/-- THAW (Table 13-2): held completions go out, in ring order. -/
def State.thaw (s : State) : State :=
  let i := s.slcSel
  let x := s.slice i
  if x.state ≠ .frozen then s.slcEnd 0x7 i stSliceState
  else if x.saved then s.slcEnd 0x7 i stCapsuleSaved
  else
    let s := s.flushAtThaw i
    let s := if s.mayActivate i then (s.moveSlice i .active).wake i else s.moveSlice i .bound
    s.slcEnd 0x7 i stOk

/-- THAW (R304). -/
def execThaw (m : Master) (s : State) : Res := .next (s.slcGo m (.thaw m) 0x7 State.thaw)

/-! ### Locket (R315, R316) -/

/-- Address in SLC_CMD_ADDR. -/
def State.slcAddr (s : State) : Nat := s.reg R.SLC_CMD_ADDR_LO + 2 ^ 32 * s.reg R.SLC_CMD_ADDR_HI

/-- What a capsule of a slice carries (R315, Table 13-7): its held records are those that wait for THAW, and those of flights that SAVE ended stand
with the images. -/
def State.contents (s : State) (i : Nat) : Capsule :=
  let rings := s.rings.filter fun e => e.2.owner == i
  let objs := s.plc.objs.filter fun e => e.2.slice == i
  let recs := rings.flatMap fun e => (lookD s.cqWait e.1 []).map fun r => (e.1, r)
  let moved (r : Nat × Rec) : Bool := r.2.source == 0x0B && r.2.status == stSliceFrozen
  { entry := (leBytes 64 (s.slice i).cfg.toNat).drop 8
    rings := rings
    qps := s.rte.qps.filter fun e => e.2.slice == i
    keys := s.rte.keys.filter fun e => e.2.slice == i
    objs := objs
    pools := (s.plc.pools.filter fun e => e.1 / 16 == i).map fun e => (e.1 % 16, e.2)
    tier := objs.flatMap fun e => e.2.page.flatMap fun g =>
      if g.2.loc.any (·.1 ≤ 1) then (s.mem.cells ((Space.tier (e.2.handle e.1)).at (g.1 * pageLen)) pageLen).map fun c => (e.1, g.1 * pageLen + c.1, [c.2]) else []
    flights := (s.flights.filter fun e => e.2.slice == i).map fun e => (e.2.id, e.2.image)
    kept := recs.filter moved
    progs := (List.range 8).filterMap fun k => let x := s.progSlot k; if x.st = 2 ∧ x.owner = i then some x.image else none
    held := recs.filter fun r => !moved r
    ctrl := look s.nvs.ctrls i
    nvsRegs := (s.regs.filter fun e => e.1 / 2 ^ 26 == 1 + i && R.NVS_C_CFG ≤ e.1 % 2 ^ 26 && e.1 % 2 ^ 26 < R.NVS_BE 0).map fun e => (e.1 % 2 ^ 26, e.2.toNat)
    sas := s.cip.sas.filter fun e => e.2.kind ≤ 2 && e.2.slice == i }

/-- A body section: TYPE, COUNT and LENGTH, then what it carries (R315). -/
def capsuleSection {α : Type} (t count : Nat) (x : α) : List Byte :=
  let b := Config.sectionBytes t x
  leBytes 4 t ++ leBytes 4 count ++ leBytes 8 b.length ++ b

/-- The body of a capsule: the sections of Table 13-7 in the order of their TYPE. -/
def State.capsuleBody (s : State) (i : Nat) : List Byte :=
  let c := s.contents i
  capsuleSection 1 1 (c.entry, (List.range 5).map (s.tierUsed i)) ++ capsuleSection 2 c.rings.length c.rings ++ capsuleSection 3 c.qps.length c.qps ++
    capsuleSection 4 c.keys.length c.keys ++ capsuleSection 5 c.objs.length (c.objs, c.pools, c.tier) ++
    capsuleSection 6 c.ctrl.toList.length (c.ctrl, c.nvsRegs) ++ capsuleSection 7 c.sas.length c.sas ++
    capsuleSection 8 (c.flights.length + c.kept.length) (c.flights, c.kept) ++ capsuleSection 9 c.progs.length c.progs ++
    capsuleSection 10 c.held.length c.held

/-- Bytes of a capsule with a body of n bytes: header, certificate block, body, tag and signature (R315). -/
def capsuleLen (n : Nat) : Nat := 192 + 4 + Config.certChain.length + n + 16 + 96

/-- The prime of the curve P-384 and its coefficient b (FIPS 186; log entry 139). -/
def p384 : Nat := 2 ^ 384 - 2 ^ 128 - 2 ^ 96 + 2 ^ 32 - 1

/-- The coefficient b of P-384. -/
def p384B : Nat := 0xb3312fa7e23ee7e4988e056be3f82d19181d9c6efe8141120314088f5013875ac656398d8a2ed19d2a85c8edd3ec2aef

/-- An uncompressed public key is a valid P-384 point: 0x04, then x and y, big-endian (R315). -/
def keyPoint (key : List Byte) : Bool :=
  let x := beNat (cut key 1 48)
  let y := beNat (cut key 49 48)
  fieldAt key 0 1 == 4 && x < p384 && y < p384 && y * y % p384 == (x * x * x + (p384 - 3) * x + p384B) % p384

/-- A capsule of a slice, whose held flights have ended MIGRATED (R315, Table 13-6): its body is encrypted under the Locket key with the header and the
certificate block as additional data; the nonce and the signature are free values (log entry 15). -/
def State.capsuleOf (s : State) (i : Nat) (target : List Byte) : List Byte :=
  let body := (s.migrateFlights i).capsuleBody i
  let head := [0x4C#8, 0x43#8, 0x4B#8, 0x54#8, 0x01#8, 0#8, 0#8, 0#8] ++ leBytes 16 s.runBaseId ++ leBytes 4 (s.reg R.STR_STREAM_VER) ++ leBytes 2 i ++ leBytes 2 0 ++
    leBytes 8 (capsuleLen body.length) ++ leBytes 4 10 ++
    leBytes 8 (Config.random s.draws).toNat ++ leBytes 4 (Config.random (s.draws + 1)).toNat ++ leBytes 8 s.now ++
    beBytes 48 (sha384 Config.identityKey).toNat ++ beBytes 48 (sha384 (cut target 0 97)).toNat ++ cut target 104 8 ++
    List.replicate 24 0#8
  let pre := head ++ leBytes 4 Config.certChain.length ++ Config.certChain
  let full := pre ++ gcmSeal (s.sig.lkey.getD []) (cut head 44 12) pre body
  full ++ (Config.capsuleSig s.draws full).toList

/-- SAVE (R315). -/
def State.save (s : State) (p : Nat) : State :=
  let i := s.slcSel
  let x := s.slice i
  let sp := Space.pf0 p
  let pf : Func := .pf0 ⟨p % 4, Nat.mod_lt _ (by decide)⟩
  let d := s.mem.read (sp.at s.slcAddr) 32
  let target := s.mem.read (sp.at (fieldAt d 24 8)) 112
  if x.state ≠ .frozen then s.slcEnd 0x8 i stSliceState
  else if !s.canDma pf then s.slcEnd 0x8 i stHostLost
  else if s.sig.lkey.isNone then s.slcEnd 0x8 i stCapsuleAuth
  else if !keyPoint target ∨ fieldAt target 97 7 ≠ 0 then s.slcEnd 0x8 i stCapsuleInvalid
  else if x.saved ∧ target ≠ x.target then s.slcEnd 0x8 i stCapsuleSaved
  else
    let cap := if x.saved then x.capsule else s.capsuleOf i target
    let s := { s with mem := s.mem.write (sp.at (s.slcAddr + 16)) (leBytes 8 cap.length) }
    if fieldAt d 8 8 < cap.length then s.slcEnd 0x8 i stCapsuleSpace
    else
      let s := if x.saved then s else { (s.migrateFlights i) with draws := s.draws + 2 }
      let s := { s with mem := s.mem.write (sp.at (fieldAt d 0 8)) cap }
      (s.setSlice i { s.slice i with saved := true, target := target, capsule := cap }).slcEnd 0x8 i stOk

▸ **WORK REQUEST**
Nothing but the lines from the top of the entries above through the line with "let s := s.flushAtThaw i" should be set down, each exactly as written.

▸ **EXERCISE OUTPUT**
/-- THAW (Table 13-2): held completions go out, in ring order. -/
def State.thaw (s : State) : State :=
  let i := s.slcSel
  let x := s.slice i
  if x.state ≠ .frozen then s.slcEnd 0x7 i stSliceState
  else if x.saved then s.slcEnd 0x7 i stCapsuleSaved
  else
    let s := s.flushAtThaw i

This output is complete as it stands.